How to read big csv file? - haskell

I trying to read a big csv file by haskell, and generate the word count by each column.
This more than 4M rows in the file.
So I choice read a block and get the word count each time(5k rows one block).
And than sum it together.
When I test the function with 12000 rows and 120000 rows the time increase almost linear.
But When read 180000 rows, run time exceeds more than four times.
I think it because the memory is not enough,swap with disk make the function much slower.
I had write my code as map/reduce style,But how to make the haskell don't hold all data in memory?
The blow is my code and profiling result.
import Data.Ord
import Text.CSV.Lazy.String
import Data.List
import System.IO
import Data.Function (on)
import System.Environment
splitLength = 5000
mySplit' [] = []
mySplit' xs = [x] ++ mySplit' t
where
x = take splitLength xs
t = drop splitLength xs
getBlockCount::Ord a => [[a]] -> [[(a,Int)]]
getBlockCount t = map
(map (\x -> ((head x),length x))) $
map group $ map sort $ transpose t
foldData::Ord a=> [(a,Int)]->[(a,Int)]->[(a,Int)]
foldData lxs rxs = map combind wlist
where
wlist = groupBy ((==) `on` fst) $ sortBy (comparing fst) $ lxs ++ rxs
combind xs
| 1==(length xs) = head xs
| 2 ==(length xs) = (((fst . head) xs ), ((snd . head) xs)+((snd . last) xs))
loadTestData datalen = do
testFile <- readFile "data/test_csv"
let cfile = fromCSVTable $ csvTable $ parseCSV testFile
let column = head cfile
let body = take datalen $ tail cfile
let countData = foldl1' (zipWith foldData) $ map getBlockCount $ mySplit' body
let output = zip column $ map ( reverse . sortBy (comparing snd) ) countData
appendFile "testdata" $ foldl1 (\x y -> x ++"\n"++y)$ map show $tail output
main = do
s<-getArgs
loadTestData $ read $ last s
profiling result
loadData +RTS -p -RTS 12000
total time = 1.02 secs (1025 ticks # 1000 us, 1 processor)
total alloc = 991,266,560 bytes (excludes profiling overheads)
loadData +RTS -p -RTS 120000
total time = 17.28 secs (17284 ticks # 1000 us, 1 processor)
total alloc = 9,202,259,064 bytes (excludes profiling overheads)
loadData +RTS -p -RTS 180000
total time = 85.06 secs (85059 ticks # 1000 us, 1 processor)
total alloc = 13,760,818,848 bytes (excludes profiling overheads)

So first, a few suggestions.
Lists aren't fast.
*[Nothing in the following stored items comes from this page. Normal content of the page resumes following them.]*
/-- `I` and `PC` name the same bytes of memory, once equal and once 4096 apart. -/
theorem witness_StoredInstructionRunsNext :
    1 ≤ (1 : RegIdx).val ∧ (State.reset.setI 0x0200).i.toNat % 4096 = (State.reset.setI 0x0200).pc.toNat % 4096 ∧
    (State.reset.setI 0xF200).i.toNat % 4096 = (State.reset.setI 0xF200).pc.toNat % 4096 := by decide

theorem witness_CanonicalMemoriesWithEqualBytesAreEqual :
    Memory.wf [(0x052, 0x42), (0xFFF, 0x01)] ∧
    Memory.wf (Memory.write (Memory.write [] 0x1FFF 0x01) 0x052 0x42) ∧
    ∀ a, Memory.read [(0x052, 0x42), (0xFFF, 0x01)] a =
      Memory.read (Memory.write (Memory.write [] 0x1FFF 0x01) 0x052 0x42) a := by
  have h : Memory.write (Memory.write [] 0x1FFF 0x01) 0x052 0x42 = [(0x052, 0x42), (0xFFF, 0x01)] := by decide +kernel
  rw [h]
  exact ⟨by decide +kernel, by decide +kernel, fun _ => rfl⟩

theorem witness_ClearEmptiesTheFramebuffer : (0 < 32 ∧ 0 < 64) ∧ (31 < 32 ∧ 63 < 64) := by decide

/-- A covered cell that is set, and a sprite of no rows, which covers nothing. -/
theorem witness_DrawFlipsTheCoveredCells :
    (State.drawCovers (cells [(31, 63)] cornerDraw) 0 1 1 31 63 = true ∧
      Framebuffer.cell (cells [(31, 63)] cornerDraw).fb 31 63 = true) ∧
    (∀ r c, r < 32 → c < 64 → State.drawCovers cornerDraw 0 1 0 r c = true → Framebuffer.cell cornerDraw.fb r c = false) ∧
    (14 : RegIdx) ≠ 15 :=
  ⟨by decide +kernel, fun r c _ _ h => by
    simp [State.drawCovers, spriteCovers] at h
    omega, by decide⟩

/-- Two ordinary registers, and the flag register as `x` where the flag write does not move the origin. -/
theorem witness_DrawTwiceRestoresTheFramebuffer :
    (∃ t, exec (.drw 0 1 1) cornerDraw = .next t ∧ originColumn (t.readV 0) = originColumn (cornerDraw.readV 0) ∧
      originRow (t.readV 1) = originRow (cornerDraw.readV 1)) ∧
    (∃ t, exec (.drw 15 1 1) cornerDraw = .next t ∧ originColumn (t.readV 15) = originColumn (cornerDraw.readV 15) ∧
      originRow (t.readV 1) = originRow (cornerDraw.readV 1)) :=
  ⟨⟨_, rfl, by decide +kernel, by decide +kernel⟩, ⟨_, rfl, by decide +kernel, by decide +kernel⟩⟩

theorem witness_SelfCancellingDraw :
    (0 : RegIdx) ≠ 15 ∧ (1 : RegIdx) ≠ 15 ∧ cornerDraw.memRead (cornerDraw.effAddr 0) = 0xFF ∧
    (cornerDraw.readV 0).toNat % 64 ≤ 56 ∧
    (∀ c, c < 8 → Framebuffer.cell cornerDraw.fb ((cornerDraw.readV 1).toNat % 32)
      ((cornerDraw.readV 0).toNat % 64 + c) = false) := by decide +kernel

/-- The first and the last key, selected by values above 15. -/
theorem witness_SkipsOnAKey :
    (15 : RegIdx).val = ((regs [(0x0, 0xFF)] twoKeys).readV 0).toNat % 16 ∧
    (0 : RegIdx).val = ((regs [(0x0, 0x10)] twoKeys).readV 0).toNat % 16 := by decide

theorem witness_TimerInstructionsMoveOneByte : (14 : RegIdx) ≠ 15 := by decide

/-- Key 0, key 15 alone, and no key. -/
theorem witness_KeyReadTakesTheLowestKey :
    (twoKeys.keyPressed 0 = true ∧ ∀ j, j < 0 → twoKeys.keyPressed j = false) ∧
    ((pressed 15 State.reset).keyPressed 15 = true ∧ ∀ j, j < 15 → (pressed 15 State.reset).keyPressed j = false) ∧
    (∀ k, State.reset.keyPressed k = false) := by decide

theorem witness_BlockingKeyReadWaits :
    (decodeWord (fetching 0xF30A State.reset).fetchWord = .ldVxK 3 ∧
      ∀ k, (fetching 0xF30A State.reset).keyPressed k = false) ∧
    (decodeWord (fetching 0xF30A twoKeys).fetchWord = .ldVxK 3 ∧ (fetching 0xF30A twoKeys).keyPressed 0 = true ∧
      ∀ j, j < 0 → (fetching 0xF30A twoKeys).keyPressed j = false) := by decide +kernel
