-- ==== Sys2Proof/Decode.lean ====
section
/-! DEFINITION. The command decoder and encoder (spec/30_encoding.md R45, R46, R50, R51). -/

namespace Sys2Proof

/-- One row of the opcode map of R46. -/
structure OpcodeRow where
  pattern : Byte
  mask : Byte
  instr : Instr
deriving DecidableEq, Repr

/-- R46: the opcode map. -/
def opcodeTable : List OpcodeRow :=
  [⟨0x01, 0xFF, .cipher⟩, ⟨0x02, 0xFF, .invcipher⟩]

/-- Why a byte sequence is no command. -/
inductive DecodeError where
  /-- There is no byte to decode. -/
  | noByte
  /-- R50: an opcode other than 0x01 and 0x02. -/
  | illegalOpcode (v : Byte)
deriving DecidableEq, Repr

/-- What the decoder answers. -/
inductive Decoded (α : Type) where
  | command (a : α)
  | rejected (e : DecodeError)
deriving DecidableEq, Repr

/-- R46: a byte `v` selects a row when `v & mask = match`; R51: decoding depends on the opcode alone. -/
def decodeOpcode (v : Byte) : Decoded Instr :=
  match opcodeTable.find? (fun row => v &&& row.mask == row.pattern) with
  | some row => .command row.instr
  | none => .rejected (.illegalOpcode v)

/-- Decode the first command of a byte sequence and give the bytes after it; every command is one byte (R45). -/
def decode : List Byte → Decoded (Instr × List Byte)
  | [] => .rejected .noByte
  | v :: rest =>
    match decodeOpcode v with
    | .command i => .command (i, rest)
    | .rejected e => .rejected e

/-- R46: the opcode of a command. -/
def opcode : Instr → Byte
  | .cipher => 0x01
  | .invcipher => 0x02

/-- R45: a command is one byte, its opcode. -/
def encode (i : Instr) : List Byte := [opcode i]

/-- The byte that a word numbered as spec/opcode_table.json numbers it stands for: its bits 7:0, where every
bit at or above `nbits` is 0. -/
def tableWordByte (nbits w : Nat) : Byte := BitVec.ofNat 8 (w % 2 ^ nbits)

/-- The instruction the decoder reads from a table word. -/
def decodeTableWord (nbits w : Nat) : Option Instr :=
  match decode [tableWordByte nbits w] with
  | .command (i, _) => some i
  | .rejected _ => none

end Sys2Proof
end

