/-! ### The sequencer (96 section 7, V1) -/

theorem test_step_encrypt_final_shift_skips_mix :
    look (fun t => t.seq) (coreTurn (busyAt ⟨.enc, .shift, 10⟩)) = some ⟨.enc, .add, 10⟩ := by decide
theorem test_step_encrypt_add_next_round :
    look (fun t => t.seq) (coreTurn (busyAt ⟨.enc, .add, 9⟩)) = some ⟨.enc, .sub, 10⟩ := by decide
theorem test_step_decrypt_init_round :
    look (fun t => t.seq) (coreTurn (busyAt ⟨.dec, .init, 0⟩)) = some ⟨.dec, .shift, 9⟩ := by decide
theorem test_step_decrypt_mix_after_add :
    look (fun t => t.seq) (coreTurn (busyAt ⟨.dec, .add, 1⟩)) = some ⟨.dec, .mix, 1⟩ := by decide
/-- The row SUB 1 of V1's encryption trace. -/
theorem test_step_encrypt_sub :
    look (fun t => t.st) (coreTurn { busyAt ⟨.enc, .sub, 1⟩ with
      st := #v[0x19, 0x3d, 0xe3, 0xbe, 0xa0, 0xf4, 0xe2, 0x2b, 0x9a, 0xc6, 0x8d, 0x2a, 0xe9, 0xf8, 0x48, 0x08] }) =
      some #v[0xd4, 0x27, 0x11, 0xae, 0xe0, 0xbf, 0x98, 0xf1, 0xb8, 0xb4, 0x5d, 0xe5, 0x1e, 0x41, 0x52, 0x30] := by decide +kernel
/-- The row MIX 9 of V1's decryption trace. -/
theorem test_step_decrypt_mix :
    look (fun t => t.st) (coreTurn { busyAt ⟨.dec, .mix, 9⟩ with
      st := #v[0x47, 0x37, 0x94, 0xed, 0x40, 0xd4, 0xe4, 0xa5, 0xa3, 0x70, 0x3a, 0xa6, 0x4c, 0x9f, 0x42, 0xbc] }) =
      some #v[0x87, 0x6e, 0x46, 0xa6, 0xf2, 0x4c, 0xe7, 0x8c, 0x4d, 0x90, 0x4a, 0xd8, 0x97, 0xec, 0xc3, 0x95] := by decide +kernel
/-- R104: the completion publishes all of `ST` with the flags. -/
theorem test_step_store :
    look (fun t => (t.dout, t.status.toByte, t.seq)) (coreTurn { busyAt ⟨.enc, .store, 10⟩ with
      st := #v[0x39, 0x25, 0x84, 0x1d, 0x02, 0xdc, 0x09, 0xfb, 0xdc, 0x11, 0x85, 0x97, 0x19, 0x6a, 0x0b, 0x32] }) =
      some (#v[0x39, 0x25, 0x84, 0x1d, 0x02, 0xdc, 0x09, 0xfb, 0xdc, 0x11, 0x85, 0x97, 0x19, 0x6a, 0x0b, 0x32],
        0x02, .atRest) := by decide

/-! ### Turns of the host, one step each (96 section 9) -/

/-- P5, interleaving A: a write of `DIN[0]` while busy is ignored. -/
theorem test_host_write_while_busy :
    look (fun t => (readOffset 0x10 t, t.env.host)) (step (withEnv (busyAt ⟨.enc, .sub, 1⟩) [.wr 0x10 0x55] [.host])) =
      some (0x00, []) := by decide
/-- P1: a poll while busy reads 0x01 and stays. -/
theorem test_poll_while_busy :
    look (fun t => t.env) (step (withEnv (busyAt ⟨.enc, .sub, 1⟩) [.poll] [.host])) =
      some ⟨[.poll], [], [(0x01, 0x01)], 0⟩ := by decide
/-- P1: a poll after the completion reads 0x02 and ends. -/
theorem test_poll_when_done :
    look (fun t => t.env) (step (withEnv (idle 4 10 doneFlags) [.poll] [])) = some ⟨[], [], [(0x01, 0x02)], 0⟩ := by
  decide
/-- P6: reset during a command; the flags, `NK` and the sequencer afterwards. -/
theorem test_reset_while_busy :
    look (fun t => (t.status.toByte, t.nk, t.seq)) (step (withEnv (busyAt ⟨.dec, .mix, 3⟩) [.reset] [.host])) =
      some (0x00, 0x00, .atRest) := by decide
/-- The placed word is what the next step runs, from reset: `CIPHER` with `NK` = 0 is rejected with `ERR_KEYLEN`. -/
theorem test_placed_word_at_reset :
    look (fun t => t.status.toByte) (step (State.reset.withFetchWord 8 1)) = some 0x04 := by decide
/-- R54: the expansion of `SETSIZE 4, 10`. -/
theorem test_expand_setsize : (HostOp.setsize 4 10).expand = [.wr 0x02 4, .wr 0x03 10] := by decide
/-- R54, P1: the first and the last transaction of `RDOUT`. -/
theorem test_expand_rdout : HostOp.rdout.expand.head? = some (.rd 0x40) ∧ HostOp.rdout.expand.getLast? = some (.rd 0x4F) := by
  decide

/-! ### Witnesses: for each statement with hypotheses, states and operands that meet all of them -/

theorem inv_of_idle {nk nr : Byte} : Inv (idle nk nr .atReset) :=
  ⟨by simp [idle, Status.atReset, Status.Legal], rfl, by simp [idle, Status.atReset], by simp [idle, Status.atReset], rfl⟩

theorem inv_busy_enc (p : Phase) (r : BitVec 4) (h : EncPosition p r.toNat 10) : Inv (busyAt ⟨.enc, p, r⟩) :=
  ⟨by simp [busyAt, busyFlags, Status.Legal], rfl, fun _ => rfl, fun _ => .inl ⟨rfl, rfl⟩, h⟩

theorem inv_withEnv {s : State} (h : Inv s) (host : List HostAction) (sched : List Agent) : Inv (withEnv s host sched) :=
  ⟨h.flags, h.busy, h.latched, h.pair, h.position⟩

theorem witness_IllegalOpcodeRejected :
    (0x00 : Byte) ≠ 0x01 ∧ (0x00 : Byte) ≠ 0x02 ∧ (0xFF : Byte) ≠ 0x01 ∧ (0xFF : Byte) ≠ 0x02 ∧
    State.reset.status.busy = false := by decide

theorem witness_StepRunsDecodedCommand :
    fetchCommand (withEnv (idle 4 10 .atReset) [.wr 0x00 0x02] []) = some 0x02 ∧
    decodeOpcode 0x02 = .command .invcipher := by decide

theorem witness_StepIsOneTurn :
    nextAgent (busyAt ⟨.enc, .sub, 1⟩) = .core ∧
    HostDoes (.wr 0x7F 0x55) (withEnv (busyAt ⟨.enc, .sub, 1⟩) [.wr 0x7F 0x55] [.host]) ∧
    nextAgent State.reset = .host ∧ State.reset.env.host = [] := ⟨rfl, ⟨rfl, rfl⟩, rfl, rfl⟩
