-- ==== Sys2Proof/Machine/Instances.lean ====
section
/-! DEFINITION. Several instances (60_exceptions.md R142): independent copies of one instance, with no shared state. A
schedule names, edge by edge, the instance that is operated and the word at its pins. -/

namespace Sys2Proof.Machine

/-- A run of several instances under a schedule: the outcomes shown, each with its instance, and the final states. An
instance that is not there, or a refused operation, refuses the run. -/
def runInstances : List (Nat × ControlWord) → List State → Option (List (Nat × DecodeOutcome) × List State)
  | [], ss => some ([], ss)
  | (k, c) :: rest, ss =>
    match ss[k]? with
    | none => none
    | some s =>
      match s.clock c with
      | .next t =>
        match runInstances rest (ss.set k t) with
        | some r => some ((t.shown.toList.map fun o => (k, o)) ++ r.1, r.2)
        | none => none
      | _ => none

/-- What a schedule or a trace holds for instance `k`. -/
def ofInstance {α : Type} (k : Nat) (xs : List (Nat × α)) : List α :=
  (xs.filter fun p => p.1 == k).map fun p => p.2

end Sys2Proof.Machine
end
Okay, okay, cons is constant time, but in general, lists aren't fast. You're using lists. (Data.Sequence would've been faster for two-ended cons'ing and consumption)
Strings are slow. Strings are slow because they're [Char] (List of Char). The library you're currently using is written in terms of lists of Strings. Usually linked-lists of linked-lists of characters aren't what you want for text processing. This is no bueno. Use Text (for, uh, text) or ByteString (for bytes) instead of String in future unless it's something small and not performance sensitive.
The library you are using is just lazy, not streaming. You'd have to handle getting streaming behavior overlaid onto the lazy semantics to get constant memory use. Streaming libraries solve the problem of incrementally processing data and limiting memory use. I'd suggest learning Pipes or Conduit for that general class of problems. Some problem-specific libraries will also offer an iteratee API which can be used for streaming. Iteratee APIs can be used directly or hooked up to Pipes/Conduit/etc.
I don't think the library you're using is a good idea.
I suggest you use one of the following libraries:
http://hackage.haskell.org/package/pipes-csv (Pipes based)
https://hackage.haskell.org/package/cassava-0.4.2.0/docs/Data-Csv-Streaming.html (Common CSV library, not based on a particular streaming library)
https://hackage.haskell.org/package/csv-conduit (Conduit based)
These should give you good performance and constant memory use modulo whatever you might be accumulating.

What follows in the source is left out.